## PROBLEM REQUIREMENTS
The lines to extract run from the first line of the entries through the line that contains "BitVec.eq_of_toNat_eq (by simpa"; reproduce exactly those lines and no others.
[SUPPLIED DATA]
-- ==== Sys2Proof/Laws/Encode.lean ====
section
/-! SUPPORT. What the decoder reads from an encoded word: every field of every format of R35, and one lemma for each opcode. -/

set_option linter.unusedVariables false

namespace Sys2Proof.Laws

open Sys2Proof

/-! ### Readers -/

theorem gAt_eq {w lo : Nat} {x : G} (h : w / 2 ^ lo % 64 = x.val) : gAt w lo = x := Fin.ext h
theorem vAt_eq {w lo : Nat} {x : V} (h : w / 2 ^ lo % 32 = x.val) : vAt w lo = x := Fin.ext h
theorem kAt_eq {w lo : Nat} {x : K} (h : w / 2 ^ lo % 8 = x.val) : kAt w lo = x := Fin.ext h
theorem laAt_eq {w lo : Nat} {x : La} (h : w / 2 ^ lo % 16 = x.val) : laAt w lo = x := Fin.ext h
theorem immAt_eq {n w lo : Nat} {x : BitVec n} (h : w / 2 ^ lo % 2 ^ n = x.toNat) : immAt n w lo = x :=
  BitVec.eq_of_toNat_eq (by simpa [immAt] using h)

theorem scopeOf_code (sc : Scope) : scopeOf sc.code = some sc := by cases sc <;> rfl
theorem widthOf_code (x : Width) : widthOf x.code = x := by cases x <;> rfl
theorem numTyOf_code (x : NumTy) : numTyOf x.code = x := by cases x <;> rfl
theorem cmpTyOf_code (x : CmpTy) : cmpTyOf x.code = some x := by cases x <;> rfl
theorem scope_lt (sc : Scope) : sc.code < 8 := by cases sc <;> decide
theorem width_lt (x : Width) : x.code < 4 := by cases x <;> decide
theorem numTy_lt (x : NumTy) : x.code < 8 := by cases x <;> decide
theorem cmpTy_lt (x : CmpTy) : x.code < 8 := by cases x <;> decide

theorem widthOf_add (m : Nat) (x : Width) : widthOf (4 * m + x.code) = x := by
  cases x <;> simp [widthOf, Width.code, Nat.add_mod]
theorem numTyOf_add (m : Nat) (x : NumTy) : numTyOf (8 * m + x.code) = x := by
  cases x <;> simp [numTyOf, NumTy.code, Nat.add_mod]

theorem checked_of {i : Instr} (h : i.wf = true) : checked i = some i := if_pos h
theorem zeroed_of {f : Nat} {x : Option Instr} (h : f = 0) : zeroed f x = x := if_pos h

theorem ofNat_fin {n : Nat} [NeZero n] (x : Fin n) : Fin.ofNat n x.val = x := Fin.ext (Nat.mod_eq_of_lt x.isLt)
theorem ofNat_low (k : K) (m : Nat) : Fin.ofNat 4 (4 * m + k.val % 4) = Fin.ofNat 4 k.val := by
  apply Fin.ext; show (4 * m + k.val % 4) % 4 = k.val % 4; omega

/-! ### Opcodes -/

theorem decodeWord_low {w op : Nat} (h : w % 128 = op) (h2 : op < 0x20) : decodeWord w = decodeLow op w := by
  subst h; unfold decodeWord; exact if_pos h2
theorem decodeWord_mem {w op : Nat} (h : w % 128 = op) (h1 : 0x20 ≤ op) (h2 : op < 0x38) : decodeWord w = decodeMem op w := by
  subst h; unfold decodeWord; rw [if_neg (by omega), if_pos h2]
theorem decodeWord_sync {w op : Nat} (h : w % 128 = op) (h1 : 0x38 ≤ op) (h2 : op < 0x50) : decodeWord w = decodeSync op w := by
  subst h; unfold decodeWord; rw [if_neg (by omega), if_neg (by omega), if_pos h2]
theorem decodeWord_float {w op : Nat} (h : w % 128 = op) (h1 : 0x50 ≤ op) : decodeWord w = decodeFloat op w := by
  subst h; unfold decodeWord; rw [if_neg (by omega), if_neg (by omega), if_neg (by omega)]
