/-! ### Glaze words -/

section
variable {gop : Nat} (d : GDst) (a b c m : GSrc) (h : gop < 256)
include h
theorem encG_op : encG gop d a b c m % 256 = gop := by unfold encG; omega
theorem encG_d : (Fin.ofNat 16 (encG gop d a b c m / 2 ^ 8) : GDst) = d := by
  apply Fin.ext; show encG gop d a b c m / 2 ^ 8 % 16 = d.val
  have := d.isLt; have := a.isLt; have := b.isLt; have := c.isLt; have := m.isLt; unfold encG; omega
theorem encG_a : vAt (encG gop d a b c m) 12 = a :=
  vAt_eq (by have := d.isLt; have := a.isLt; have := b.isLt; have := c.isLt; have := m.isLt; unfold encG; omega)
theorem encG_b : vAt (encG gop d a b c m) 17 = b :=
  vAt_eq (by have := d.isLt; have := a.isLt; have := b.isLt; have := c.isLt; have := m.isLt; unfold encG; omega)
theorem encG_c : vAt (encG gop d a b c m) 22 = c :=
  vAt_eq (by have := d.isLt; have := a.isLt; have := b.isLt; have := c.isLt; have := m.isLt; unfold encG; omega)
theorem encG_m : vAt (encG gop d a b c m) 27 = m :=
  vAt_eq (by have := d.isLt; have := a.isLt; have := b.isLt; have := c.isLt; have := m.isLt; unfold encG; omega)
end

theorem decG01 (d : GDst) (a b c m : GSrc) : decodeGlaze (encG 0x01 d a b c m) = zeroed (c.val + m.val) (checked (.gzAdd d a b)) := by
  unfold decodeGlaze; rw [encG_op d a b c m (by decide), encG_d d a b c m (by decide), encG_a d a b c m (by decide), encG_b d a b c m (by decide),
    encG_c d a b c m (by decide), encG_m d a b c m (by decide)]; rfl
theorem decG02 (d : GDst) (a b c m : GSrc) : decodeGlaze (encG 0x02 d a b c m) = zeroed (c.val + m.val) (checked (.gzSub d a b)) := by
  unfold decodeGlaze; rw [encG_op d a b c m (by decide), encG_d d a b c m (by decide), encG_a d a b c m (by decide), encG_b d a b c m (by decide),
    encG_c d a b c m (by decide), encG_m d a b c m (by decide)]; rfl
theorem decG03 (d : GDst) (a b c m : GSrc) : decodeGlaze (encG 0x03 d a b c m) = zeroed (c.val + m.val) (checked (.gzMul d a b)) := by
  unfold decodeGlaze; rw [encG_op d a b c m (by decide), encG_d d a b c m (by decide), encG_a d a b c m (by decide), encG_b d a b c m (by decide),
    encG_c d a b c m (by decide), encG_m d a b c m (by decide)]; rfl
theorem decG04 (d : GDst) (a b c m : GSrc) : decodeGlaze (encG 0x04 d a b c m) = zeroed m.val (checked (.gzFma d a b c)) := by
  unfold decodeGlaze; rw [encG_op d a b c m (by decide), encG_d d a b c m (by decide), encG_a d a b c m (by decide), encG_b d a b c m (by decide),
    encG_c d a b c m (by decide), encG_m d a b c m (by decide)]; rfl
theorem decG05 (d : GDst) (a b c m : GSrc) : decodeGlaze (encG 0x05 d a b c m) = zeroed (c.val + m.val) (checked (.gzMin d a b)) := by
  unfold decodeGlaze; rw [encG_op d a b c m (by decide), encG_d d a b c m (by decide), encG_a d a b c m (by decide), encG_b d a b c m (by decide),
    encG_c d a b c m (by decide), encG_m d a b c m (by decide)]; rfl
theorem decG06 (d : GDst) (a b c m : GSrc) : decodeGlaze (encG 0x06 d a b c m) = zeroed (c.val + m.val) (checked (.gzMax d a b)) := by
  unfold decodeGlaze; rw [encG_op d a b c m (by decide), encG_d d a b c m (by decide), encG_a d a b c m (by decide), encG_b d a b c m (by decide),
    encG_c d a b c m (by decide), encG_m d a b c m (by decide)]; rfl
theorem decG07 (d : GDst) (a b c m : GSrc) : decodeGlaze (encG 0x07 d a b c m) = zeroed (b.val + c.val + m.val) (checked (.gzRelu d a)) := by
  unfold decodeGlaze; rw [encG_op d a b c m (by decide), encG_d d a b c m (by decide), encG_a d a b c m (by decide), encG_b d a b c m (by decide),
    encG_c d a b c m (by decide), encG_m d a b c m (by decide)]; rfl
theorem decG08 (d : GDst) (a b c m : GSrc) : decodeGlaze (encG 0x08 d a b c m) = zeroed m.val (checked (.gzClamp d a b c)) := by
  unfold decodeGlaze; rw [encG_op d a b c m (by decide), encG_d d a b c m (by decide), encG_a d a b c m (by decide), encG_b d a b c m (by decide),
    encG_c d a b c m (by decide), encG_m d a b c m (by decide)]; rfl
theorem decG09 (d : GDst) (a b c m : GSrc) : decodeGlaze (encG 0x09 d a b c m) = zeroed (b.val + c.val + m.val) (checked (.gzAbs d a)) := by
  unfold decodeGlaze; rw [encG_op d a b c m (by decide), encG_d d a b c m (by decide), encG_a d a b c m (by decide), encG_b d a b c m (by decide),
    encG_c d a b c m (by decide), encG_m d a b c m (by decide)]; rfl
theorem decG0A (d : GDst) (a b c m : GSrc) : decodeGlaze (encG 0x0A d a b c m) = zeroed (b.val + c.val + m.val) (checked (.gzNeg d a)) := by
  unfold decodeGlaze; rw [encG_op d a b c m (by decide), encG_d d a b c m (by decide), encG_a d a b c m (by decide), encG_b d a b c m (by decide),
    encG_c d a b c m (by decide), encG_m d a b c m (by decide)]; rfl
theorem decG0B (d : GDst) (a b c m : GSrc) : decodeGlaze (encG 0x0B d a b c m) = zeroed (b.val + c.val + m.val) (checked (.gzExp2 d a)) := by
  unfold decodeGlaze; rw [encG_op d a b c m (by decide), encG_d d a b c m (by decide), encG_a d a b c m (by decide), encG_b d a b c m (by decide),
    encG_c d a b c m (by decide), encG_m d a b c m (by decide)]; rfl
theorem decG0C (d : GDst) (a b c m : GSrc) : decodeGlaze (encG 0x0C d a b c m) = zeroed (b.val + c.val + m.val) (checked (.gzRcp d a)) := by
  unfold decodeGlaze; rw [encG_op d a b c m (by decide), encG_d d a b c m (by decide), encG_a d a b c m (by decide), encG_b d a b c m (by decide),
    encG_c d a b c m (by decide), encG_m d a b c m (by decide)]; rfl
theorem decG0D (d : GDst) (a b c m : GSrc) : decodeGlaze (encG 0x0D d a b c m) = zeroed (b.val + c.val + m.val) (checked (.gzRsq d a)) := by
  unfold decodeGlaze; rw [encG_op d a b c m (by decide), encG_d d a b c m (by decide), encG_a d a b c m (by decide), encG_b d a b c m (by decide),
    encG_c d a b c m (by decide), encG_m d a b c m (by decide)]; rfl
theorem decG0E (d : GDst) (a b c m : GSrc) : decodeGlaze (encG 0x0E d a b c m) = checked (.gzSel m d a b c) := by
  unfold decodeGlaze; rw [encG_op d a b c m (by decide), encG_d d a b c m (by decide), encG_a d a b c m (by decide), encG_b d a b c m (by decide),
    encG_c d a b c m (by decide), encG_m d a b c m (by decide)]; rfl
theorem decG0F (d : GDst) (a b c m : GSrc) : decodeGlaze (encG 0x0F d a b c m) = zeroed (a.val + b.val + c.val) (checked (.gzLdr m d)) := by
  unfold decodeGlaze; rw [encG_op d a b c m (by decide), encG_d d a b c m (by decide), encG_a d a b c m (by decide), encG_b d a b c m (by decide),
    encG_c d a b c m (by decide), encG_m d a b c m (by decide)]; rfl
theorem decG10 (d : GDst) (a b c m : GSrc) : decodeGlaze (encG 0x10 d a b c m) = zeroed (a.val + b.val + c.val) (checked (.gzLdc m d)) := by
  unfold decodeGlaze; rw [encG_op d a b c m (by decide), encG_d d a b c m (by decide), encG_a d a b c m (by decide), encG_b d a b c m (by decide),
    encG_c d a b c m (by decide), encG_m d a b c m (by decide)]; rfl
theorem decG11 (d : GDst) (a b c m : GSrc) : decodeGlaze (encG 0x11 d a b c m) = zeroed (b.val + c.val) (checked (.gzCvt m d a)) := by
  unfold decodeGlaze; rw [encG_op d a b c m (by decide), encG_d d a b c m (by decide), encG_a d a b c m (by decide), encG_b d a b c m (by decide),
    encG_c d a b c m (by decide), encG_m d a b c m (by decide)]; rfl
theorem decG12 (d : GDst) (a b c m : GSrc) : decodeGlaze (encG 0x12 d a b c m) = zeroed ((b.val + c.val + m.val) + d.val) (checked (.gzBscl a)) := by
  unfold decodeGlaze; rw [encG_op d a b c m (by decide), encG_d d a b c m (by decide), encG_a d a b c m (by decide), encG_b d a b c m (by decide),
    encG_c d a b c m (by decide), encG_m d a b c m (by decide)]; rfl
theorem decG13 (d : GDst) (a b c m : GSrc) : decodeGlaze (encG 0x13 d a b c m) = zeroed ((b.val + c.val + m.val) + d.val) (checked (.gzSt a)) := by
  unfold decodeGlaze; rw [encG_op d a b c m (by decide), encG_d d a b c m (by decide), encG_a d a b c m (by decide), encG_b d a b c m (by decide),
    encG_c d a b c m (by decide), encG_m d a b c m (by decide)]; rfl
theorem decG14 (d : GDst) (a b c m : GSrc) : decodeGlaze (encG 0x14 d a b c m) = zeroed ((b.val + c.val + m.val) + d.val) (checked (.gzStt a)) := by
  unfold decodeGlaze; rw [encG_op d a b c m (by decide), encG_d d a b c m (by decide), encG_a d a b c m (by decide), encG_b d a b c m (by decide),
    encG_c d a b c m (by decide), encG_m d a b c m (by decide)]; rfl
theorem decG15 (d : GDst) (a b c m : GSrc) : decodeGlaze (encG 0x15 d a b c m) = zeroed (b.val + c.val + d.val) (checked (.gzRedr (Fin.ofNat 8 (m.val / 4)) (Fin.ofNat 4 m.val) a)) := by
  unfold decodeGlaze; rw [encG_op d a b c m (by decide), encG_d d a b c m (by decide), encG_a d a b c m (by decide), encG_b d a b c m (by decide),
    encG_c d a b c m (by decide), encG_m d a b c m (by decide)]; rfl
theorem decG16 (d : GDst) (a b c m : GSrc) : decodeGlaze (encG 0x16 d a b c m) = zeroed ((b.val + c.val + m.val) + a.val + d.val) (some .gzEnd) := by
  unfold decodeGlaze; rw [encG_op d a b c m (by decide), encG_d d a b c m (by decide), encG_a d a b c m (by decide), encG_b d a b c m (by decide),
    encG_c d a b c m (by decide), encG_m d a b c m (by decide)]; rfl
[/SUPPLIED DATA]
## SOLUTION FOR THIS EXERCISE
-- ==== Sys2Proof/Laws/Encode.lean ====
section
/-! SUPPORT. What the decoder reads from an encoded word: every field of every format of R35, and one lemma for each opcode. -/

set_option linter.unusedVariables false

namespace Sys2Proof.Laws

open Sys2Proof

/-! ### Readers -/

theorem gAt_eq {w lo : Nat} {x : G} (h : w / 2 ^ lo % 64 = x.val) : gAt w lo = x := Fin.ext h
theorem vAt_eq {w lo : Nat} {x : V} (h : w / 2 ^ lo % 32 = x.val) : vAt w lo = x := Fin.ext h
theorem kAt_eq {w lo : Nat} {x : K} (h : w / 2 ^ lo % 8 = x.val) : kAt w lo = x := Fin.ext h
theorem laAt_eq {w lo : Nat} {x : La} (h : w / 2 ^ lo % 16 = x.val) : laAt w lo = x := Fin.ext h
theorem immAt_eq {n w lo : Nat} {x : BitVec n} (h : w / 2 ^ lo % 2 ^ n = x.toNat) : immAt n w lo = x :=
  BitVec.eq_of_toNat_eq (by simpa [immAt] using h)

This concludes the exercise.